Morphological characteristic evaluation
Before orthodontic treatment, the craniofacial morphological characteristics of all 36 subjects were measured using lateral cephalograms. Radiographs were obtained when the upper and lower dentition were in the centric occlusion position and the Frankfort horizontal plane was parallel to the ground. The radiographs were digitally traced using Quick Ceph Studio software (Quick Ceph Systems, San Diego, CA, USA).
The following cephalometric measurements were traced and measured to express different anatomic relationships: anteroposterior jaw relationships: SNA, SNB, and ANB; protrusion of incisors: Mx1-SN, Md1-MP, and angle of the axis of the upper and lower central incisors; mandibular plane inclination: FMA and GoGn-SN; facial height: N-Me, ANS-Me, Go-S, and Go-Ar; positional relations between the upper and lower incisors: overbite and overjet; and alveolar height: U1-PP, L1-MP, U6-PP, and L6-MP.
OMT
According to the myofunctional and morphological characteristics of the SAOB subjects, the perioral muscles, tongue and masticatory muscles were specially trained to achieve a better myofunctional status. The protocol was as follows: The perioral muscles were strengthened by pressing the lips tightly together for nasal breathing for at least 0.5 h a day (Fig. 3a). The masticatory muscles and tongue were trained for 2 h a day by chewing gum vigorously with posterior teeth and shaping the softened chewing gum into a ball on the front of the tongue, lifting the tip of the tongue and sticking the gum to the hard palate, pressing the tongue against the hard palate and flattening the gum, swallowing saliva while simultaneously pressing the tongue against the gum, and repeating the above steps (Fig. 3b).

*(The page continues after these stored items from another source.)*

-- ==== Sys2Proof/Machine/Constants.lean ====
section
/-!
DEFINITION. The hardwired constants of the datapath (R46, R61, R72). The literals are the document's, taken exactly as
written and unaudited (D15; log 9: UNVERIFIED).
-/

namespace Sys2Proof.Machine

/-- Line S1, xored into the previous hash (R61). -/
def mixC1 : Word32 := 0x8addb2d1#32
/-- Line S3, xored into the rotated value before the addition (R61). -/
def mixC2 : Word32 := 0x8c723b45#32
/-- Line S4, multiplier (R61). -/
def mixC3 : Word32 := 0xfd923173#32
/-- Line S5, multiplier (R61). -/
def mixC4 : Word32 := 0x89a6aa0b#32
/-- Line S6, multiplier (R61). -/
def mixC5 : Word32 := 0x1f844cb7#32
/-- Line S7, multiplier (R61). -/
def mixC6 : Word32 := 0xfd2c1e9d#32
/-- Line A2, multiplier of the inverted selector (R72). -/
def foldK1 : Word64 := 0x9E3779B97F4A7C55#64
/-- Line A10, final multiplier of the accumulator (R72). -/
def foldK2 : Word64 := 0x72A4EB92D796ED93#64
/-- Line F1, the previous_hash of the first round: wiring, not state (R25, R46). -/
def chainStart : Word32 := 0x00000000#32

end Sys2Proof.Machine
end

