-- ==== Sys2Proof/Machine/CascadeInterleave.lean ====
section
/-!
DEFINITION. The evaluation of CascadeInterleave: COMBINE (R71 to R84). Total, no flag, nothing raised (R83).
-/

namespace Sys2Proof.Machine

/-- COMBINE (R71). -/
def execCombine (selector index : Word64) (s : State) : Host.Outcome State Fault Refusal :=
  .next (s.setCombine { selector := selector, index := index, state := combine selector index })

end Sys2Proof.Machine
end

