/-- R75 (the last two lines are marked derived by the spec): the rounds consume a_lo, a_hi, p_hi, p_lo in that order, each on the low 32 bits of the accumulator before it,
the first on the constant 0; and what rounds 2, 3 and 4 receive is not the bare result of the round before. -/
def Obligations.RoundsConsumeTheLanesInOrder : Prop :=
  ∀ a b : Word64,
    let w := combineWires a b
    w.fold.m1 = updateHash 0 (w.pointers.ap.extractLsb' 0 32)
    ∧ w.fold.m2 = updateHash (w.fold.h1.extractLsb' 0 32) (w.pointers.ap.extractLsb' 32 32)
    ∧ w.fold.m3 = updateHash (w.fold.h2.extractLsb' 0 32) (w.pointers.pp.extractLsb' 32 32)
    ∧ w.fold.m4 = updateHash (w.fold.h3.extractLsb' 0 32) (w.pointers.pp.extractLsb' 0 32)
    ∧ w.fold.h1.extractLsb' 0 32 = w.fold.m1
    ∧ w.fold.h2.extractLsb' 0 32 = w.fold.m2 ^^^ (w.fold.m1 <<< 16)
    ∧ w.fold.h3.extractLsb' 0 32 = w.fold.m3 ^^^ (w.fold.m2 <<< 16)

/-- R80 (marked derived by the spec): line F4 is a rotate by 16, the accumulators in terms of the four mixer results, and their bounds. -/
def Obligations.AccumulatorClosedForms : Prop :=
  (∀ a b c d : Word32,
    let w := foldWires a b c d
    (w.h3 <<< 16) &&& (w.h3 >>> 48) = 0
    ∧ (w.h3 <<< 16) ^^^ (w.h3 >>> 48) = (w.h3 <<< 16) ||| (w.h3 >>> 48)
    ∧ w.h4 = w.m4.setWidth 64 ^^^ rotl64 w.h3 16
    ∧ w.h1 = w.m1.setWidth 64
    ∧ w.h2 = w.m2.setWidth 64 ^^^ (w.m1.setWidth 64 <<< 16)
    ∧ w.h3 = w.m3.setWidth 64 ^^^ (w.m2.setWidth 64 <<< 16) ^^^ (w.m1.setWidth 64 <<< 32)
    ∧ w.h4 = w.m4.setWidth 64 ^^^ (w.m3.setWidth 64 <<< 16) ^^^ (w.m2.setWidth 64 <<< 32)
        ^^^ ((w.m1.extractLsb' 0 16).setWidth 64 <<< 48) ^^^ (w.m1.extractLsb' 16 16).setWidth 64
    ∧ w.h1.toNat < 2 ^ 32
    ∧ w.h2.toNat < 2 ^ 48)
  ∧ ∃ a b : Word64, (combineWires a b).fold.h3.getLsbD 63 = true ∧ (combineWires a b).fold.h4.getLsbD 63 = true

/-- R79 (the bijection is marked derived by the spec): the combined state is the last accumulator times K2 and nothing more, and that multiplication is a bijection. -/
def Obligations.FinalMultiplyIsABijection : Prop :=
  (∀ (a b : Word64) (s : State), ∃ t : State,
    exec (.combine a b) s = .next t ∧ t.combine.state = (combineWires a b).fold.h4 * 0x72A4EB92D796ED93#64)
  ∧ Function.Bijective fun h : Word64 => h * 0x72A4EB92D796ED93#64

/-- R82 (marked derived by the spec): the exact family of collisions of COMBINE and DERIVE, its instances, and a pair outside it that differs. -/
def Obligations.TopBitFlipsCollide : Prop :=
  (∀ a b : Word64, a.getLsbD 63 ≠ (~~~a * 0x9E3779B97F4A7C55#64).getLsbD 63 →
    combine (a ^^^ 0x8000000000000000#64) (b ^^^ 0x8000000000000000#64) = combine a b
    ∧ ∀ s : State, ∃ t t' : State,
      exec (.derive (a ^^^ 0x8000000000000000#64) (b ^^^ 0x8000000000000000#64)) s = .next t
      ∧ exec (.derive a b) s = .next t' ∧ t.derive.value = t'.derive.value)
  ∧ (∀ b : Word64,
    combine 0xFFFFFFFFFFFFFFFF b = combine 0x7FFFFFFFFFFFFFFF (b ^^^ 0x8000000000000000#64))
  ∧ derive 0xFFFFFFFFFFFFFFFF 0xFFFFFFFFFFFFFFFF = 0xc46578a7#32
  ∧ derive 0x7FFFFFFFFFFFFFFF 0x7FFFFFFFFFFFFFFF = 0xc46578a7#32
  ∧ derive 3 5 = 0xda55dd5c#32
  ∧ derive 0x8000000000000003 0x8000000000000005 = 0xda55dd5c#32
  ∧ derive 0 0 = 0x52dd0945#32
  ∧ derive 0x8000000000000000 0x8000000000000000 = 0x5a32b7a0#32
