-- ==== Sys2Proof/Syntax.lean ====
section
/-! DEFINITION. The commands the block takes (spec/opcode_table.json) and their operands. An operand is what the outside
world supplies with the command: the value of a register access, a message, an edge's position, or a measured quantity. -/
namespace Sys2Proof

/-- An output channel OC0 to OC191 and its step engine (R24). -/
abbrev OcId := Fin 192
/-- An input channel IC0 to IC31 and its capture engine (R24). -/
abbrev IcId := Fin 32
/-- A demodulator of an input channel (R195). -/
abbrev DtId := Fin 16
/-- A link port (R296). -/
abbrev PortId := Fin 6
/-- A lane of a link port (R296). -/
abbrev LaneId := Fin 4
/-- A sieve graph (R250). -/
abbrev GraphId := Fin 16
/-- A trigger unit (R280). -/
abbrev UnitId := Fin 8
/-- A DMA channel (R349). -/
abbrev ChanId := Fin 32
/-- A rill task input (R366). -/
abbrev TaskId := Fin 512
/-- A rill event source (R364). -/
abbrev SourceId := Fin 1024
/-- A switchable channel domain: 0 to 191 an OC, 192 + i an IC (R522, R411). -/
abbrev DomainId := Fin 224
/-- A calibration group (R477). -/
abbrev GroupId := Fin 236
/-- A quarter (R24). -/
abbrev QuarterId := Fin 4

/-- Who makes a register access: the host port (a relayed access counts as one, R344), the firmware, or the image
loader (R17, R372). -/
inductive Auth where
  | host | firmware | loader
  deriving DecidableEq, Repr

/-- The width of a host access, in bits 8, 16, 32 or 64 (R19). -/
inductive Width where
  | w8 | w16 | w32 | w64
  deriving DecidableEq, Repr

/-- The BAR of an access whose record GLB_MAPERR holds (R40, R571). -/
inductive Bar where
  | bar0 | bar2
  deriving DecidableEq, Repr

/-- A read or a write of a width (R19). -/
inductive Access where
  | read (w : Width) | write (w : Width) (v : BitVec 64)
  deriving DecidableEq, Repr

/-- The 32 sample codes of one input channel in one tick, the first sample first (R192). -/
structure AdcTick where
  ic : IcId
  codes : List (BitVec 12)
  deriving DecidableEq, Repr

/-- What reaches the balls of a physical receive lane in one slot (R297, R301): whether clock recovery is in lock, and the 34 symbols,
first one first, as the levels −3, −1, +1, +3 number them. -/
structure LaneRx where
  lane : LaneId
  lock : Bool
  syms : List (Fin 4)
  deriving DecidableEq, Repr

/-- What a FOLLOW flit carries (Table 10-5). -/
structure FollowFlit where
  xid : BitVec 8
  vSend : BitVec 74
  ntSend : BitVec 110
  hops : BitVec 4
  suspect : Bool
  epoch : BitVec 8
  deriving DecidableEq, Repr

/-- The three parts of a staged network time (R78). -/
inductive NtPart where
  | secLo | secHi | ns
  deriving DecidableEq, Repr

/-- The tone-synthesis registers that R158 stages. -/
inductive TsReg where
  | cfg | cphase | eq (k : Fin 32)
  deriving DecidableEq, Repr

/-- The read-out registers that R197 stages. -/
inductive DtReg where
  | trim | freqLo (k : DtId) | freqHi (k : DtId) | phase (k : DtId) | cfg (k : DtId)
  | cI (k : DtId) (st : Fin 3) | cQ (k : DtId) (st : Fin 3)
  deriving DecidableEq, Repr

/-- What a STAGED_VALUE_COMMIT moves into force: a channel's staged values (R158, R197), the held cycle-lock values
(R401) or a calibration group's values (R484). -/
inductive StageTarget where
  | oc (n : OcId) | ic (i : IcId) | cycleHold | group (g : GroupId)
  deriving DecidableEq, Repr

/-- The sluice routing registers (R231). -/
inductive RouteReg where
  | cisel (c : Fin 3072) | svsel (j : Fin 64) | lfwd (r : Fin 256)
  deriving DecidableEq, Repr

/-- Where a relayed flit was received: a link port, or the device's own slot when RLEN is 0 (R315, R343). -/
inductive RelayOrigin where
  | port (p : PortId) | self
  deriving DecidableEq, Repr

/-- The completion status of a PCI Express read (R352, R362). -/
inductive CplStatus where
  | ok | ur | ca | poisoned
  deriving DecidableEq, Repr

/-- The errors that Table 11-2 has the port report (R331). -/
inductive AerErr where
  | receiverError | badTlp | badDllp | replayTimeout | replayRollover | advisory
  | poisonedTlp | completionTimeout | completerAbort | unsupportedRequest | unexpectedCompletion
  | malformedTlp | receiverOverflow | dataLinkProtocol | flowControl | surpriseDown
  deriving DecidableEq, Repr
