-- ==== Sys2Proof/Machine/RegMap.lean ====
section
/-! DEFINITION. The registers of the spec's own register tables: where each stands in BAR0 (R37, Table 01-3), its fields'
bits (R15), its access masks (Table 00-4), its reset value and its reset class (Table 00-5). A field descriptor is
`REGISTER.FIELD`, its register's BAR0 byte offset `REGISTER.off`; index letters are the spec's, with the channel
number `n` first for a register inside a channel window. -/
namespace Sys2Proof.Machine

/-- A field of a register: the BAR0 byte offset of its register and its bit range (R15). -/
structure Fld where
  off : Nat
  hi : Nat
  lo : Nat
  deriving DecidableEq, Repr

/-- The reset classes of Table 00-5 (R21). -/
inductive RClass where
  | a | b | c | d | e
  deriving DecidableEq, Repr

/-- One register, or one array of registers: offset of its first instance, its index ranges as (count, stride), its
class, its reset value and the masks of its RW and WO, RWL, W1C, and read-as-zero (W1P and WO) bits. -/
structure RegRow where
  base : Nat
  dims : List (Nat × Nat)
  cls : RClass
  reset : Nat
  rw : Nat
  rwl : Nat
  w1c : Nat
  w1p : Nat
  deriving DecidableEq, Repr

The OMT regimen lasted for 3 months and subjects received follow-up contact by telephone every 2 weeks and paid a return visit every month. Each subject received an EMGA record before and after the 3-month OMT treatment.
Statistical analysis
Wilcoxon signed rank tests and t-tests were performed to evaluate myofunctional and morphological differences between the normal and SAOB subjects. In order to select representative items, factor analysis was performed for 18 cephalometric measurements and 20 EMG measurements; then, the main factors from each group were extracted. Furthermore, we investigated the correlations between muscle activity and morphological characteristics by performing Pearson or Spearman correlation analysis of the main factors from among the cephalometric and EMG measurements. The OMS of SAOB subjects before and after receiving OMT was compared using a Wilcoxon signed rank test or t-test to investigate the effect of OMT. Wilcoxon signed rank tests were used for data with a skewed distribution, and t-tests were used for data with a normal distribution; α = 0.05. Data are presented as the median (25%, 75%) or mean ± standard deviation. A P value less than 0.05 was considered statistically significant. All tests were conducted using SPSS 19 software (SPSS, Chicago, IL, USA).